» PROBLEM DESCRIPTION:
Each line of the data below that holds the word "queueWf" is to be reported in full.

=== Begin Enclosure ===

-- ==== Sys2Proof/Certificates/Slice0/Obligations.lean ====
section
/-!
DEFINITION. The statements for the provers, by chapter. `Runs` says that a command answers a next state, and what that state holds.
-/
open Sys2Proof Sys2Proof.Machine

/-! ## The block -/

/-- A step runs the command at the front of the queue on the state with the rest of the queue. -/
def Obligations.StepRunsFront : Prop :=
  ∀ (c : Instr) (rest : List Instr) (s : State), step { s with pending := c :: rest } = exec c { s with pending := rest }

/-- Right after reset: start-up, with every register at the value of its fields' reset column, no memory written, no connection,
command, stream, session or cartridge, the position unset and the tape at rest; no command waits. Values without a column are the
log's (log 3). -/
def Obligations.ResetAsSpecified : Prop :=
  State.reset.pending = [] ∧ State.reset.dev.glb.dev = .startUp ∧ (∀ a, State.reset.dev.word a = resetWord a)
    ∧ State.reset.dev.ddr = [] ∧ State.reset.dev.nor = [] ∧ State.reset.dev.feram = [] ∧ State.reset.dev.hpt.conns = []
    ∧ State.reset.dev.cqm.cmds = [] ∧ State.reset.dev.cqm.log = [] ∧ State.reset.dev.strm.ctxs = [] ∧ State.reset.dev.plc.session = none
    ∧ State.reset.dev.cart.loaded = false ∧ State.reset.dev.pos.mode = .unset ∧ State.reset.dev.tce.v = 0
    ∧ State.reset.dev.canonical = true ∧ State.reset.queueWf = true

/-- Every step keeps the waiting commands well formed: no command adds one, and what is left of the queue is what stood behind the
front. -/
def Obligations.QueueStaysWellFormed : Prop :=
  ∀ (s t : State), s.queueWf = true → step s = .next t → t.queueWf = true ∧ t.pending = s.pending.tail

/-- The block never stops: any number of steps ends in a next state, the queue served in order; with none waiting and power on, each
step lets TIME go on by 1 ns (log 1). -/
def Obligations.RunsOnAndServesInOrder : Prop :=
  ∀ (n : Nat) (s : State), ∃ t, core.run n s = .next t ∧ t.pending = s.pending.drop n
    ∧ (s.pending = [] → s.dev.glb.dev ≠ .standby → s.dev.inReset = false →
      t.dev.time = (s.dev.time + n) % 2 ^ 48 ∧ s.onlyRegs t ∧ s.wordsBut t [F.posTimeTime.addr])

/-! ## Registers, sideband and balls -/

/-- Bits that no field occupies read as 0 and no write changes them; an address without a register reads as 0, and a write to it is
refused (R7). -/
def Obligations.ReservedReadsZero : Prop :=
  ∀ (d : Dev) (a : Nat),
    (rowOf a = none → d.readReg a = 0 ∧ ∀ p v m, d.writeReg p a v m = none)
    ∧ ∀ r i, rowOf a = some r → (∀ f ∈ r.fields, f.mask.getLsbD i = false) →
      (d.readReg a).getLsbD i = false ∧ ∀ w v m, (r.write w v m).getLsbD i = w.getLsbD i

/-- A masked write of a register that the path may write takes the addressed bits of its plain fields, clamped, and touches no other
register where the write has no further effect; a refused write changes nothing (R8, R9, R583). -/
def Obligations.RegisterWriteWholeOrNot : Prop :=
  ∀ (s : State) (p : Path) (addr : BitVec 24) (value mask : Word), s.dev.pathUp p = true → s.dev.calm = true →
    (s.dev.mayWrite p addr.toNat value mask = false →
      Runs (.registerWrite p addr value mask) s fun t => s.wordsBut t [C.hptTxSeg] ∧ s.memoriesStand t ∧ t.dev.glb = s.dev.glb)
    ∧ (s.dev.mayWrite p addr.toNat value mask = true → addr.toNat ∉ [0x0E0001, C.hptTxSeg] →
      (s.dev.store addr.toNat value mask).writeActs addr.toNat value mask (s.dev.word addr.toNat) = s.dev.store addr.toNat value mask →
      Runs (.registerWrite p addr value mask) s fun t =>
        t.dev.word addr.toNat = (s.dev.store addr.toNat value mask).word addr.toNat
        ∧ s.wordsBut t [addr.toNat, C.hptTxSeg] ∧ s.memoriesStand t)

=== End Enclosure ===

» EXPECTED ANSWER:
    ∧ State.reset.dev.canonical = true ∧ State.reset.queueWf = true
  ∀ (s t : State), s.queueWf = true → step s = .next t → t.queueWf = true ∧ t.pending = s.pending.tail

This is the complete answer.